Marshall’s son Eric, who lived well into the digital age, wrote, “The body is everywhere assaulted by all of our new media, a state which has resulted in deep disorientation of intellect and destabilization of culture throughout the world. In the age of disembodied communication, the meaning and significance and experience of the body is utterly transformed and distorted.”

If you read this as a poem, it’s easier to follow. Take each line as its own statement — a statement of what is happening to you, your world, and the world.

The body is everywhere assaulted
by all of our new media,
a state which has resulted
in deep disorientation of intellect
and destabilization of culture
throughout the world.

In the age of disembodied communication,
the meaning and significance
and experience of the body
is utterly transformed and distorted.

Utterly transformed and distorted. Why is the world the way it is now? You have a clue. The question is what, if anything, we can do about it.

Wallkill View Farms, New Paltz. Photo by Eric.

The Sign of Mental Integration

Virgo is the sign of mental integration. This offers an answer to the fragmenting, even shattering influence of “new media,” which for us means exposure to the digital environment. It’s essential to be situationally aware in this environment.

If you or anyone else is acting strangely, irrationally, heartlessly, or with any disregard for your brothers and sisters, stop and ask yourself what is happening. If you are feeling unstable, self-judgmental, or like you’re losing control, get off the internet and reach out to someone in your physical environment.

There are other influences that are working to neutralize our feelings and separate us from one another. Most of them are environmental, ranging from the rising tide of chemicals, to the panic (conscious or unconscious) that many are feeling about the planet heating up.

While the whole world has been swallowed by the digital environment, you still have some control over your inputs. You have the freedom to select those with whom you communicate. You might choose based on how they make you feel.

And you have a great deal of freedom over what you eat, though sticking to your choices can take some discipline. But it’s worth it: this one area of personal choice has more influence over how you feel than you may imagine.

With love,

Eric signature

SIDEBAR:
Venus in Virgo Square Mars in Gemini

One distinctive feature of today’s chart is Venus square Mars. I cover that in some detail in an article called Venus Square Mars: A Case in Point from a couple of years ago. But I’ll add a short summary here.

This is about the power dynamics of sexual desire. In Western society, especially the United States, we expect sex to be a kind of political event. That’s how it’s portrayed in the news — marches in the streets, Supreme Court rulings, and so on — and as Redstockings Feminist Collective used to say, “The personal is political.”

But do you really believe that? Is how you relate to your partner some kind of political act? Is what you write in your diary subject to public evaluation? Is your imagination subject to police action? Should your desires be regulated?

There are people who think so.

However, when power dynamics enter relationships, such as using sexual desire as a means of manipulation, or as a commodity, the loving and pleasure aspects of sex are burned away. Love is not about power over. Sex is about free people granting one another mutual fulfillment.
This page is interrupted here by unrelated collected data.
-- ==== Sys2Proof/Machine/Issue.lean ====
section
/-! DEFINITION. The act of commit and the issue of engine commands (R46, R118, R163, R198, R204, R211, R220, R281, R317,
R318, R368). -/

namespace Sys2Proof.Machine

/-! ### Issue -/

/-- What a command that issues reads of memory: its home, and on it stores of the strand not yet applied (R211, R220). -/
def State.seeing (s : State) (core : Nat) (sl : Slot) (ps : List PStore) : State :=
  ps.foldl (fun s p =>
    if p.loc then s.storeLocal core sl p.va p.bytes p.data.toNat
    else match p.phys with
      | some (gpa, key) => if s.lost key then s else s.storeGlobal sl.chair gpa key p.bytes p.data.toNat
      | none => s) s

/-- The state with memory as another holds it: that of the package, and a core's own. -/
def State.withMemory (s t : State) (core : Nat) : State :=
  { s.modCore core (fun k => { k with mem := (t.core core).mem, poison := (t.core core).poison }) with
    hbm := t.hbm, poison := t.poison }

/-- A free part of a list, its order kept. -/
def State.drawPart (s : State) : List PStore → List PStore × State
  | [] => ([], s)
  | p :: r =>
    let (x, s) := s.draw 2
    let (l, s) := s.drawPart r
    (if x = 0 then l else p :: l, s)

/-- Which stores of its strand that are not yet applied a command sees at issue: all of them, or with REL = 0 a free part
(R211, R220). -/
def State.seenBy (s : State) (sl : Slot) (e : Eng) : List PStore × State :=
  if e.seesAll then (sl.storesFor e, s) else s.drawPart (sl.storesFor e)

/-- A command as it stands at issue: STAP takes its tap register (R271). -/
def Eng.atIssue (e : Eng) (sl : Slot) : Eng :=
  match e.instr with
  | .stap f => { e with held := false, data := [(sl.taps.getD f.tap.toNat 0).toNat] }
  | _ => { e with held := false }

/-- A command issues: it reads what it sees, and memory stays as it is. -/
def State.issueEng (s : State) (core : Nat) (sl : Slot) (e : Eng) : EngOut :=
  let (ps, s) := s.seenBy sl e
  let (t, x) := startEng (s.seeing core sl ps) core sl (e.atIssue sl)
  (t.withMemory s core, x)

/-- Whether an earlier fence of the strand that holds engine commands is still to be passed (R206). -/
def Slot.fenceBefore (sl : Slot) (e : Eng) : Bool :=
  sl.post.any fun p => decide (p.uid = e.uid) && before p.age p.lsid e.age e.lsid && match p.act with
    | .fence k sc => holdsStores k && decide (sc ≠ .strand)
    | _ => false

/-- Whether a command stands behind a held command of its strand (R318). -/
def Core.heldBefore (c : Core) (e : Eng) : Bool :=
  c.engs.any fun x => x.held && decide (x.slot = e.slot) && decide (x.uid = e.uid) && before x.age x.lsid e.age e.lsid

/-- Whether a command, which would issue as `x`, may issue: nothing of its strand holds it back, what it is to see of chain
stores has been applied, and its unit has room (R206, R211, R318). -/
def State.mayIssue (s : State) (core : Nat) (sl : Slot) (e x : Eng) : Bool :=
  !(s.core core).heldBefore e && !sl.fenceBefore e
    && !(e.seesAll && s.chainBefore core e.slot e.uid e.age e.lsid) && !s.unitFull core x

/-- Adding a command to a core. -/
def State.addEng (s : State) (core : Nat) (e : Eng) : State := s.modCore core fun k => { k with engs := k.engs ++ [e] }

/-- A command issues, or is held in its core's issue buffer (R318). -/
def State.issueOrHold (s : State) (core : Nat) (sl : Slot) (e : Eng) : State :=
  let (t, x) := s.issueEng core sl e
  if s.mayIssue core sl e x then (t.addEng core x).perfEvent core sl.chair 0x08 1 else s.addEng core { e with held := true }

/-- A command of a committing block, as it takes its place on its core (R118, R220). -/
def PEng.command (p : PEng) (id slot : Nat) (i : Inst) (t : Strand) : Eng :=
  { id := id, slot := slot, uid := i.uid, age := i.age, lsid := p.lsid, tag := t.tag, priv := t.priv, instr := p.instr,
    a := p.a, b := p.b, cq := p.cq, seq := p.seq, held := false, todo := [], done := [], desc := [], data := [],
    status := 0, count := 0, binding := none, rows := [] }

/-- An engine command of a block at step 3 of its commit (R46, R220). -/
def State.issue (s : State) (core slot : Nat) (sl : Slot) (i : Inst) (t : Strand) (p : PEng) : State :=
  ({ s with nextId := s.nextId + 1 } : State).issueOrHold core ((s.slot? core slot).getD sl) (p.command s.nextId slot i t)

/-- HELD_COMMAND_ISSUE: the oldest held command that may issue does (R318). -/
def execHeldCommandIssue (core : Nat) (s : State) : Out :=
  let without (e : Eng) : State := s.dropEng core e
  let may (e : Eng) : Bool := e.held && match s.slot? core e.slot with
    | some sl => (without e).mayIssue core sl e ((without e).issueEng core sl e).2
    | none => false
  needSome ((s.core core).engs.find? may) fun e => needSome (s.slot? core e.slot) fun sl =>
    -- the command takes its place in its unit's queue, behind those already issued
    .next ((without e).issueOrHold core sl e)

/-! ### Commit -/

/-- Held faults of the block that is now the oldest of a strand become eligible: they stand last (R35, R324). -/
def State.promote (s : State) (core slot uid : Nat) : State :=
  match (s.slot? core slot).bind fun sl => sl.insts.find? fun i => i.uid = uid && sl.isOldest i with
  | some i =>
    let mine (h : Held) : Bool := h.slot = slot && h.age = i.age
    s.modCore core fun k => { k with held := k.held.filter (fun h => !mine h) ++ k.held.filter mine }
  | none => s

/-- Steps 2 to 5 of the commit of a block whose atomics have returned (R46, R353). -/
def State.commit (s : State) (core slot : Nat) (sl : Slot) (i : Inst) : State :=
  let s := s.countRows core slot sl.chair i.age
  -- step 2
  let s := s.modStrand core slot i.uid fun t => i.regsAfter t
  let s := s.csrWrites core slot i.uid i
  -- step 3
  let arrays := (s.config3 core slot i).arrays
  let s := s.modArrays core fun _ => arrays
  match (s.slot? core slot).bind (·.strand? i.uid), i.exits.head? with
  | some t, some exit =>
    let s := i.engsInOrder.foldl (fun s p => s.issue core slot sl i t p) s
    let s := s.strandActs core slot i t
    -- step 4
    let next := t.exitTo i exit
    let s := match next with
      | some t => s.modStrand core slot i.uid fun _ => t
      | none => s.modSlot core slot (·.endStrand t)
    -- step 5
    let s := s.modCore core (·.dropBlock slot i.age)
    let s := s.modSlot core slot fun x => { x with insts := x.insts.filter (·.age ≠ i.age) }
    let code := i.fences.filter (·.kind = .codeK)
    let s := code.foldl (fun s f => s.dropCode core sl f.sc) s
    let s := if next.map (·.ba.toNat) = i.next ∧ code.isEmpty then s else s.discardFrom core slot i.uid i.age
    (s.promote core slot i.uid).perfEvent core sl.chair 0x02 1
  | _, _ => s

/-- Steps 2 to 5 as the state now holds the block; a RET to an address that is not aligned is a fault of it (R163). -/
def State.commitNow (s : State) (core slot age : Nat) : State :=
  match s.slot? core slot with
  | none => s
  | some sl =>
    match sl.inst? age, (sl.inst? age).bind fun i => sl.strand? i.uid with
    | some i, some t =>
      if i.retMisaligned t then s.record core slot age (.plain FC.alignment) else s.commit core slot sl i
    | _, _ => s

/-- Whether the stores and atomics of a block may all be applied in the act of its commit: nothing of its strand is before
them (R194, R195, R281). -/
def State.directMay (s : State) (core slot : Nat) (sl : Slot) (i : Inst) : Bool :=
  !sl.post.any (fun p => p.uid = i.uid) && !s.chainBefore core slot i.uid i.age 0
    && !i.stores.any (fun p => (s.core core).readsEarly p || (p.release && (s.core core).relEngine slot i.uid i.age 0))

/-- The commit of a block whose RET goes where an atomic of it decides: its stores and atomics are applied in the same act, so
that a RET to an address that is not aligned leaves them unapplied (R163, log entry 27). -/
def State.commitDirect (s : State) (core slot : Nat) (sl : Slot) (i : Inst) (ps : List PStore) : State :=
  let t := (s.beginCommit core slot i ps).applyDirect core slot i.age sl i.storesInOrder
  let t := t.modSlot core slot fun x => { x with post := x.post.filter fun p => !(decide (p.age = i.age) && match p.act with
    | .store _ => true
    | _ => false) }
  match (t.slot? core slot).bind fun x => (x.inst? i.age).bind fun j => (x.strand? j.uid).map fun st => j.retMisaligned st with
  | some true => s.record core slot i.age (.plain FC.alignment)
  | _ => (t.dropPre core).commitNow core slot i.age

/-- The first act of the commit of a block, its translations walked afresh: its faults, else step 1 begins, and with no
atomic to wait for the other steps follow (R46, R198, R204). -/
def State.commitFirst (s : State) (core slot : Nat) (sl : Slot) (t : Strand) (i : Inst) (ps : List PStore) : Out :=
  match s.commitFaults core slot sl i t, s.amosPoisoned core sl i with
  | f :: fs, _ => .next ((s.noteTaps sl i).modInst core slot i.age fun x => { x with faults := x.faults ++ f :: fs })
  | [], p :: _ => .next (s.amoFault core slot i.age sl p)
  | [], [] =>
    let s := s.noteTaps sl i
    let chain := (s.reservations core slot i.age).any (·.store.isSome)
    if !i.stores.any (·.amo.isSome) then .next ((s.beginCommit core slot i ps).commitNow core slot i.age)
    else if i.lnkFromAmo && decide (i.exits = [.ret]) && !chain then
      need (s.directMay core slot sl i) <| .next (s.commitDirect core slot sl i ps)
    else .next (s.beginCommit core slot i ps)

/-- BLOCK_COMMIT (R46): a block that meets the condition and is oldest commits, its translations walked afresh where an
invalidation dropped them (R198). One with atomics commits in two acts: step 1 begins, its stores and atomics are applied,
and the other steps follow once every atomic has returned (R204). -/
def execBlockCommit (core slot age : Nat) (s : State) : Out :=
  needSome (s.slot? core slot) fun sl => needSome (sl.inst? age) fun i => needSome (sl.strand? i.uid) fun t =>
    need (s.commitReady core slot sl i && s.commitFree core slot sl i t) <|
      if i.committing then .next (s.commitNow core slot age)
      else
        let chain := (s.reservations core slot age).filterMap fun d => if d.committed then none else d.store
        match s.rewalks core sl (!t.priv) (i.storesInOrder ++ chain) with
        | (s, some (p, e), _) =>
          let s := s.noteTrans e
          match e.stage with
          | some st => .next ((s.perfEvent core sl.chair 0x07 1).modCore core fun k =>
              { k with held := k.held ++ [⟨slot, age, p.k, none, if p.loc then 0 else p.va, true, p.lsid, st, .again⟩] })
          | none => .next (s.record core slot age (.access e.code p.lsid p.va))
        | (s, none, ps) =>
          s.commitFirst core slot sl t { i with stores := i.stores.map fun p => (ps.find? (·.lsid = p.lsid)).getD p } ps

end Sys2Proof.Machine
end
When sex is used for gain in any form, including the full range from monetary to authority and control, it ceases to be a natural expression of humanity and is more like a capitalist institution; a commodity.

Therefore, if you like someone, then tell them. Maybe they’ll be interested. As soon as you start doing anything coy, you’re in it for the power. And who knows — maybe you don’t want that. Maybe you want the beauty and sharing that sex has to offer.